Ha smesso di essere comunista nell'esatto istante in cui si rifiutava con costante arroganza di partecipare agli incontri della direzione federale, che sarebbero stati alquanto utili per meglio chiarire la sua posizione e per meglio determinare un'azione politica che, partendo da un'analisi interna, potesse assumere connotati di condivisione e di leggittimazione.

Tore Daga ha smesso di essere comunista e di rappresentare il Partito in Città e nel Consiglio comunale, un fatto che ufficializza una cosa ben precisa: da ora in poi tutte le posizioni da lui assunte, giuste o sbagliate che siano, saranno esclusivamente e chiaramente le sue posizioni personali. Verrebbe da dire che poco è cambiato rispetto al passato, l'individualismo c'era, c'è e ci sarà.

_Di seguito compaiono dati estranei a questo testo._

section
/-! The response of DRAIN (R105, R106): its length, its bytes, and the zero bits that pad its last byte. -/

namespace Sys2Proof.Machine

/-- Bit `b` of byte `j` is storage bit `8j + b` (R40). -/
theorem Memory.getLsbD_byteAt (m : Memory) (j : Nat) {b : Nat} (hb : b < 8) :
    (m.byteAt j).getLsbD b = m.bitAt (8 * j + b) := by
  rw [Memory.bitAt, Nat.mul_add_div (by decide), Nat.mul_add_mod, Nat.div_eq_of_lt hb, Nat.mod_eq_of_lt hb,
    Nat.add_zero]

/-- The drained bytes stay within the capacity (R105). -/
theorem State.CursorInRange.drainLength_le {s : State} (hc : s.CursorInRange) : drainLength s.cursor ≤ s.capBytes := by
  unfold State.CursorInRange State.capacityBits at hc
  unfold drainLength
  omega

@[simp] theorem State.length_data_drainResponse (s : State) :
    s.drainResponse.data.length = drainLength s.cursor := by
  simp [State.drainResponse]

/-- The data of DRAIN, byte by byte (R106). -/
theorem State.getElem?_data_drainResponse (s : State) {j : Nat} (hj : j < drainLength s.cursor) :
    s.drainResponse.data[j]? = some (s.storage.byteAt j) := by
  simp [State.drainResponse, hj]

/-- When the cursor stands inside a byte, that byte is the last one drained. -/
theorem drainLength_sub_one {cursor : Nat} (h : cursor % 8 ≠ 0) : drainLength cursor - 1 = cursor / 8 := by
  unfold drainLength
  omega

/-- From the zero invariant, the byte the cursor stands in is zero from the cursor's bit up (R24, R106). -/
theorem State.ZeroBeyondCursor.getLsbD_byteAt_cursor {s : State} (hz : s.ZeroBeyondCursor) (hc : s.CursorInRange)
    (hpart : s.cursor % 8 ≠ 0) {b : Nat} (hle : s.cursor % 8 ≤ b) (hb : b < 8) :
    (s.storage.byteAt (s.cursor / 8)).getLsbD b = false := by
  have hcap : s.cursor ≤ 8 * s.capBytes := hc
  have hin : 8 * (s.cursor / 8) + b < 64 * s.wordCount := by unfold State.wordCount; omega
  rw [Memory.getLsbD_byteAt _ _ hb]
  exact hz _ hin (by omega)

/-- Settles O38: DRAIN answers `drainResponse`, whose bytes are read from storage one by one; its last byte is the one the
cursor stands in, whose bits past the cursor the zero invariant covers, a partial byte within the capacity being whole
within the words. -/
theorem drainReturnsTheWrittenPrefix : Obligations.DrainReturnsTheWrittenPrefix := by
  unfold Obligations.DrainReturnsTheWrittenPrefix
  intro s hc
  refine ⟨s.drainResponse, exec_drain_eq_next_iff.2 ⟨hc, rfl⟩, rfl, rfl, hc.drainLength_le,
    s.length_data_drainResponse, fun _ hj => s.getElem?_data_drainResponse hj, fun hz hpart b hle hb => ?lastByte⟩
  case lastByte =>
    have hlast : s.drainResponse.len - 1 = s.cursor / 8 := drainLength_sub_one hpart
    rw [hlast]
    exact hz.getLsbD_byteAt_cursor hc hpart hle hb

end Sys2Proof.Machine
end

section
/-! Failed commands (R122, R123): the error is all they leave, so the state is the old one with a response more. -/

namespace Sys2Proof.Machine

/-- The host can tell which response was added last. -/
theorem eq_of_responses_eq_append {s : State} {a r : Response}
    (h : s.responses ++ [a] = s.responses ++ [r]) : a = r :=
  List.singleton_inj.1 (List.append_cancel_left h)

/-- A command that answers gave the status OK, or did nothing but give an error without data (R14, R123). -/
theorem exec_next_ok_or_raise {i : Instr} {s t : State} (h : exec i s = .next t) :
    (∃ len data, t.responses = s.responses ++ [⟨.ok, len, data⟩]) ∨
    ∃ error, t = { s with responses := s.responses ++ [⟨error, 0, []⟩] } := by
  rcases exec_next_cases h with ⟨_, _, -, -, hinvalid⟩ | ⟨_, _, -, -, -, -, hexhausted⟩ |
    ⟨_, _, -, -, -, -, hwritten, -⟩ | ⟨-, hreset⟩ | ⟨-, -, hdrained⟩ | ⟨-, hillegal⟩
  · exact .inr ⟨.invalidArgument, hinvalid⟩
  · exact .inr ⟨.bufferExhausted, hexhausted⟩
  · exact .inl ⟨_, _, congrArg State.responses hwritten⟩
  · exact .inl ⟨_, _, congrArg State.responses hreset⟩
  · exact .inl ⟨_, _, congrArg State.responses hdrained⟩
  · exact .inr ⟨.illegalCommand, hillegal⟩

/-- A failed command adds its response, which carries the status alone, and does nothing else (R123). -/
theorem eq_of_exec_failed {i : Instr} {s t : State} {r : Response} (h : exec i s = .next t)
    (hr : t.responses = s.responses ++ [r]) (hfail : r.status ≠ .ok) :
    t = { s with responses := s.responses ++ [r] } ∧ r.len = 0 ∧ r.data = [] := by
  rcases exec_next_ok_or_raise h with ⟨len, data, hok⟩ | ⟨error, rfl⟩
  case inl =>
    obtain rfl := eq_of_responses_eq_append (hok.symm.trans hr)
    exact absurd rfl hfail
  case inr =>
    obtain rfl := eq_of_responses_eq_append hr
    exact ⟨rfl, rfl, rfl⟩
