/-- Discards a grove's row entries, staged entries, heat and requests (R275). -/
def State.dropEmb (s : State) (g : Nat) : State :=
  s.modEmb fun x => { x with
    entries := x.entries.filter fun e => e.grove != g
    staged := terase x.staged g
    heldLast := terase x.heldLast g
    high := terase x.high g
    pinned := terase x.pinned g
    heat := x.heat.filter fun p => p.1 % 16 != g
    refreshed := x.refreshed.filter fun p => p.1 / 2 ^ 15 != g
    copies := x.copies.filter fun p => p.2.grove != g
    refreshes := x.refreshes.filter fun p => p.2.grove != g
    flipsDue := x.flipsDue.filter fun f => f.grove != g
    heldReads := x.heldReads.filter fun h => h.origin.grove != g
    applied := terase x.applied g }

/-- Clears the table slots that `p` names, with the row entries of their tables (R65, R275). -/
def State.clearTables (s : State) (p : Nat → Bool) : State :=
  let gone := fun g t => match s.tableIx g t with
    | some ix => p ix
    | none => false
  s.modEmb fun x => { x with
    slots := x.slots.filter fun e => !p e.1
    entries := x.entries.filter fun e => !gone e.grove e.table
    staged := tmap x.staged fun g l => l.filter fun w => !gone g (stageTable w) }

end Sys2Proof.Machine
end

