/-- The window's values of a dense row, with C0 added. -/
def State.matchDense (s : State) (tile : Nat) (o : MatchOp) (m : Nat) (t : MatchTable) : List Nat :=
  (List.range o.nCount).map fun i =>
    let v := tgetD t.vals (o.nFirst + i) 0
    if o.acc then f32Add v (leAt (s.spxRead tile (o.c0 + m * o.c0Pitch + 4 * i) 4) 0 4) else v

/-- Converts values, counting conversions and the histogram. -/
def State.matchConvert (s : State) (tile : Nat) (t : Task) (o : MatchOp) (vs : List Nat) : State × List Nat :=
  let f := fmtOf o.outFmt
  let cs := vs.map fun v => f.encode 0 (ofF32 v)
  let s := s.countConv .SMU_CONV_SAT .SMU_CONV_FLUSH [tile] cs
  (if o.hist then s.histCodes .smu tile t.grove o.histStream t.unstepped f 0 (cs.map (·.code)) else s, cs.map (·.code))

/-- SMU_STATUS after a row (R366). -/
def State.matchStatus (s : State) (tile row used : Nat) : State :=
  s.putReg .SMU_STATUS [tile] (BitVec.ofNat 64 (row * 2 ^ 25 + used * 2 ^ 12))

/-- Writes a fault of a row. -/
def State.matchStopped (s : State) (tile slot : Nat) (t : Task) (o : MatchOp) : MatchStop → State
  | .form c b => s.smuFault tile slot 0x02 t.grove c b
  | .capacity => s.smuFault tile slot 0x05 t.grove 0 o.c

/-- The rows of A in order: the compressed rows so far, and whether no row faulted. -/
def State.matchRows (s : State) (tile slot : Nat) (t : Task) (o : MatchOp) (fa fb : Form) :
    List Nat → List (List (Nat × Nat)) → State × List (List (Nat × Nat)) × Bool
  | [], out => (s, out, true)
  | m :: ms, out =>
    match s.rowCheck tile fa m with
    | some c => (s.smuFault tile slot 0x02 t.grove c fa.base, out, false)
    | none =>
      let r := s.matchRow tile o fb (s.formRowNz tile fa m) {} 0
      let s := if r.2.1 = 0 then s else s.bump .SMU_PRODUCTS [tile] r.2.1
      let s := if r.1.spare.isEmpty then s else s.bump .SMU_OVERFLOW_USE [tile] r.1.spare.length
      let s := s.matchStatus tile (if r.2.2.isNone then m + 1 else m) r.1.vals.length
      match r.2.2 with
      | some e => (s.matchStopped tile slot t o e, out, false)
      | none =>
        if o.comp then s.matchRows tile slot t o fa fb ms (out ++ [r.1.vals.map fun x => (x.1 - o.nFirst, x.2)])
        else
          let c := s.matchConvert tile t o (s.matchDense tile o m r.1)
          let s := c.1.spxWrite tile (o.c + m * o.cPitch) (c.2.flatMap (toLe (fmtOf o.outFmt).size))
          s.matchRows tile slot t o fa fb ms out

/-- Writes the compressed output (R362): its header last; a form longer than its region faults.
Assumption: 57 (DESIGN CHOICE). -/
def State.matchForm (s : State) (tile slot : Nat) (t : Task) (o : MatchOp) (rows : List (List (Nat × Nat))) :
    State × Bool :=
  let f := compressedForm o.outFmt o.nCount rows
  if f.total > o.cPitch then (s.smuFault tile slot 0x06 t.grove 0 o.c, false)
  else
    let r := rows.foldl (fun (q : State × List (List (Nat × Nat))) row =>
      let c := q.1.matchConvert tile t o (row.map (·.2))
      (c.1, q.2 ++ [(row.map (·.1)).zip c.2])) (s, [])
    let s := r.1.each (compressedPieces f r.2 []) fun s p => s.spxWrite tile (o.c + p.1) p.2
    (s.spxWrite tile o.c f.bytes, true)

/-- The regions of a match operation: the output first. -/
def matchRegions (o : MatchOp) (fa fb : Form) : List Span :=
  [if o.comp then (o.c, o.c + o.cPitch) else spanOf o.c fa.rows o.cPitch (o.nCount * (fmtOf o.outFmt).size),
    fa.span, fb.span] ++ (if o.acc then [spanOf o.c0 fa.rows o.c0Pitch (4 * o.nCount)] else [])
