-- ==== Sys2Proof/Machine/Kiln.lean ====
section
/-! DEFINITION. Checkpoints (ch. 18): plans, firings, drain, restores. The commands and events that use them are in the
file of their rows, after the memory controllers. -/
namespace Sys2Proof.Machine

/-! ## Records and keys -/

/-- The state with the Kiln changed. -/
def State.modKln (s : State) (f : KilnState → KilnState) : State := { s with kln := f s.kln }

/-- A grove's firing. -/
def State.firing (s : State) (g : Nat) : Option Firing := tget s.kln.firings g

/-- The state with a grove's firing replaced. -/
def State.putFiring (s : State) (g : Nat) (f : Firing) : State :=
  s.modKln fun x => { x with firings := tset x.firings g f }

/-- A KLN record (R580, R585): slot, destinations, and the step or page. -/
def State.klnRecord (s : State) (code g slot dest item : Nat) : State :=
  let s := s.putReg .KLN_FAULT_LAST [0] (BitVec.ofNat 64
    (code * 2 ^ 56 + g * 2 ^ 52 + slot % 2 * 2 ^ 51 + dest % 4 * 2 ^ 49 + item % 2 ^ 48))
  s.record .kln .contained 0 code (some g) (item % 2 ^ 48 + slot % 2 * 2 ^ 48 + dest % 4 * 2 ^ 49)

/-- Bytes of a 2 MiB page. -/
def pageBytes : Nat := 2 ^ 21

/-! ## The metadata record (R571) -/

/-- Inserts by a key, after equal keys. -/
def insertKey {α : Type} (key : α → Nat) (x : α) : List α → List α
  | [] => [x]
  | y :: t => if key x < key y then x :: y :: t else y :: insertKey key x t

/-- Sorts by a key. -/
def sortKey {α : Type} (key : α → Nat) (l : List α) : List α := l.foldl (fun r x => insertKey key x r) []

/-- The 64 bytes of a table descriptor (R251). -/
def TableDesc.bytes (d : TableDesc) : List Byte :=
  toLe 1 d.format ++ toLe 1 (b2n d.trainable) ++ toLe 2 d.rowElems ++ toLe 2 d.rowPitch ++ toLe 2 d.statePitch ++
    toLe 4 d.version ++ toLe 4 d.homeCount ++ toLe 8 d.homeList ++ toLe 1 d.log2Buckets ++ toLe 3 0 ++
    toLe 4 d.graftSlots ++ toLe 8 d.tags ++ toLe 8 d.rows ++ toLe 8 d.state ++ toLe 8 d.graft

/-- What is saved of a row entry: kind, device and slot; none for the kinds a firing does not save. -/
def savedKind : RowKind → Option (Nat × Nat × Nat)
  | .graft d k => some (1, d, k)
  | .scion k => some (2, 0, k)
  | .holder d false _ => some (3, d, 0)
  | _ => none

/-- A saved row entry as 32 bytes, with its sorting key. -/
def entryBytes (e : RowEntry) (k : Nat × Nat × Nat) : List Byte :=
  toLe 1 k.1 ++ toLe 1 0 ++ toLe 2 e.table ++ toLe 4 e.version ++ toLe 8 e.row ++ toLe 2 k.2.1 ++ toLe 2 0 ++
    toLe 4 k.2.2 ++ toLe 8 0

/-- The random streams bound to a grove, ascending. -/
def State.groveStreams (s : State) (g : Nat) : List Nat :=
  (List.range 4096).filter fun k => inRanges (s.grove g).streams k

/-- The table ids of a grove with a CURRENT version, ascending, with its descriptor. -/
def State.currentTables (s : State) (g : Nat) : List (Nat × TableDesc) :=
  (List.range (s.grove g).tables.2).filterMap fun t =>
    ((s.tableSlot ((s.grove g).tables.1 + t)).at .current).map fun d => (t, d)

/-- The row entries of a grove that a firing saves, in order. -/
def State.savedEntries (s : State) (g : Nat) : List (RowEntry × (Nat × Nat × Nat)) :=
  sortKey (fun e => (e.1.table * 2 ^ 48 + e.1.row) * 4 + e.2.1)
    ((s.emb.entries.filter fun e => e.grove == g).filterMap fun e => (savedKind e.kind).map fun k => (e, k))

/-- Two-bit fields packed from slot 0 up (R466). -/
def headroomBytes (h : List Nat) : List Byte :=
  (List.range 64).map fun i => BitVec.ofNat 8
    (h.getD (4 * i) 0 % 4 + h.getD (4 * i + 1) 0 % 4 * 4 + h.getD (4 * i + 2) 0 % 4 * 16 + h.getD (4 * i + 3) 0 % 4 * 64)

/-- The metadata record of a firing at the commit of the grove's step (R557, R571). -/
def State.kilnMeta (s : State) (g : Nat) : List Byte :=
  let x := s.step_ g
  let streams := s.groveStreams g
  let tables := s.currentTables g
  let entries := s.savedEntries g
  toLe 8 (stepSucc x.step) ++ toLe 8 ((x.record.map (·.cursor)).getD 0) ++ toLe 2 streams.length ++
    toLe 2 tables.length ++ toLe 4 entries.length ++ toLe 8 0 ++
    headroomBytes ((x.record.map (·.headroom)).getD []) ++ padTo 256 (x.delivered.getD []) ++ toLe 160 0 ++
    (streams.flatMap fun k =>
      let r := tgetD s.smp.streams k {}
      toLe 2 k ++ toLe 14 0 ++ toLe 16 r.key ++ toLe 16 r.origin) ++
    (tables.flatMap fun t => toLe 2 t.1 ++ toLe 62 0 ++ t.2.bytes) ++
    (entries.flatMap fun e => entryBytes e.1 e.2)

/-! ## Slots (R569, R570) -/

/-- The first manifest page and the first data page of a slot. -/
def slotPages (metaBytes pages : Nat) : Nat × Nat :=
  let m := (4096 + metaBytes + pageBytes - 1) / pageBytes
  (m, m + (64 * pages + pageBytes - 1) / pageBytes)

/-- The magic number of a completion record. -/
def klnMagic : Nat := 0x324E4C4B

/-- The manifest: each page's address and digest (R572). -/
def Firing.manifest (f : Firing) : List Byte :=
  f.plan.pages.zipIdx.flatMap fun p => toLe 8 p.1 ++ padTo 48 (tgetD f.digests p.2 []) ++ toLe 8 0

/-- The completion record. -/
def State.kilnRecord (s : State) (g : Nat) (f : Firing) : List Byte :=
  let p := slotPages f.meta_.length f.plan.pages.length
  let b := toLe 4 klnMagic ++ toLe 2 1 ++ toLe 1 f.slot ++ toLe 1 g ++ toLe 2 f.plan.gen ++ toLe 2 s.devnum ++
    toLe 1 (if f.touch then 1 else 2) ++ toLe 3 0 ++ toLe 8 f.step ++ toLe 4 f.plan.pages.length ++
    toLe 4 f.meta_.length ++ toLe 4 p.1 ++ toLe 4 p.2 ++ toLe 8 0 ++ sha384 (f.meta_ ++ f.manifest) ++ toLe 28 0
  b ++ toLe 4 (crc32c b)

/-- A completion record is present: its magic, format and crc are right. -/
def recordPresent (b : List Byte) : Bool :=
  leAt b 0 4 == klnMagic && leAt b 4 2 == 1 && leAt b 0x7C 4 == crc32c (b.take 0x7C)

/-! ## Plans (R559, R560) -/

/-- The range entries of a plan: first page and count. -/
def planRanges (b : List Byte) (n : Nat) : List (Nat × Nat) :=
  (List.range n).map fun i => (leAt b (64 + 16 * i) 8, leAt b (64 + 16 * i + 8) 4)

/-- Intervals of bytes, no two of which overlap. -/
def disjoint : List Span → Bool
  | [] => true
  | a :: t => !t.any (overlaps a) && disjoint t

/-- The plan a header and its ranges spell, and whether every check of R560 holds. Assumption: 70 (DESIGN CHOICE). -/
def State.parsePlan (s : State) (g gen : Nat) (b : List Byte) : Bool × KilnPlan :=
  let n := leAt b 4 2
  let rs := planRanges b n
  let dest := leAt b 1 1
  let w := fun o => leAt b o 8
  let pages := rs.flatMap fun r => (List.range r.2).map fun i => r.1 + i * pageBytes
  let p : KilnPlan :=
    { gen := gen, toBuddy := bit dest 0, toStorage := bit dest 1, pages := pages, reserve := w 8,
      reservePages := leAt b 0x10 4, buddy := w 0x18, stride := w 0x20, qp := leAt b 0x28 2, rkey := leAt b 0x2C 4,
      base := w 0x30 }
  let spans := (rs.map fun r => (r.1, r.1 + r.2 * pageBytes)) ++ [(p.reserve, p.reserve + p.reservePages * pageBytes)]
  let mapped := fun va => (s.translate g va).isSome
  let mode := (s.grove g).params.checkpointMode
  let slot := (slotPages (s.kilnMeta g).length pages.length).2 + pages.length
  let ok := leAt b 0 1 == g && 1 ≤ dest && dest < 4 && leAt b 2 2 == gen && 1 ≤ n && n ≤ 1024 && leAt b 6 2 == 0 &&
    p.reserve < 2 ^ 48 && p.reserve % pageBytes == 0 && leAt b 0x14 4 == 0 && p.buddy % pageBytes == 0 &&
    p.buddy < 2 ^ 56 && (p.toBuddy || p.buddy == 0) && p.stride % pageBytes == 0 && p.qp < 4096 &&
    (p.toStorage || p.qp == 0) && leAt b 0x2A 2 == 0 && w 0x38 == 0 &&
    ((List.range n).all fun i => let r := rs.getD i (0, 0)
      r.1 < 2 ^ 48 && r.1 % pageBytes == 0 && 1 ≤ r.2 && leAt b (64 + 16 * i + 12) 4 == 0) &&
    disjoint spans && pages.all mapped && ((List.range p.reservePages).all fun i => mapped (p.reserve + i * pageBytes)) &&
    (!p.toBuddy || ((s.grove g).members.testBit (p.buddy / 2 ^ 41) && p.buddy / 2 ^ 41 != s.devnum)) &&
    p.stride ≥ slot * pageBytes && (mode == 1 || mode == 2) &&
    (if mode = 2 then p.reservePages ≥ pages.length else p.reservePages ≠ 0)
  (ok, p)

Resta da sottolineare il fatto che dal punto di vista etico e morale il consigliere Daga dovrebbe perlomeno assumersi le proprie responsabilità di fronte ai comunisti che l'hanno sostenuto e votato, di fronte a tutte le donne e a tutti gli uomini che credendo nell'azione politica dei Comunisti Italiani scelsero Daga alle scorse elezioni comunali, incaricandolo di rappresentare il Partito e i diritti dei lavoratori e dei più deboli.

Si potrebbe dare un consiglio al consigliere Daga, quello di dimettersi dal ruolo di consigliere comunale per permettere ad un comunista vero di rappresentare il Partito e per combattere, senza genuflessioni o devozioni sospette, per i diritti dei più deboli. Sarebbe un atto dovuto nel nome di chi vota Comunista perchè crede che la lotta per una società migliore sia il primo obiettivo del Partito dei Comunisti Italiani e non perchè sia presente un compagno piuttosto che un altro.

Gli uomini vanno e vengono ma il Partito resta e proprio nella sua capacità di rinnovarsi ha la sua arma rivoluzionaria più concreta.

Questo è il consiglio che si da al consigliere Daga, coscienti che ci baderà e che ci rifletterà su, giacchè l'ignoranza non gli appartiene, e coscenti del fatto che se non ci baderà ciò non sarà dovuto alla saggezza ma all'incapacità di riconoscere che ad un uomo solo resta il sorriso e il e il nodo della cravatta e ai compagni seri resta il forte e l'orgoglioso senso di appartenenza ideologica, etica e morale al Partito dei Comunisti Italiani.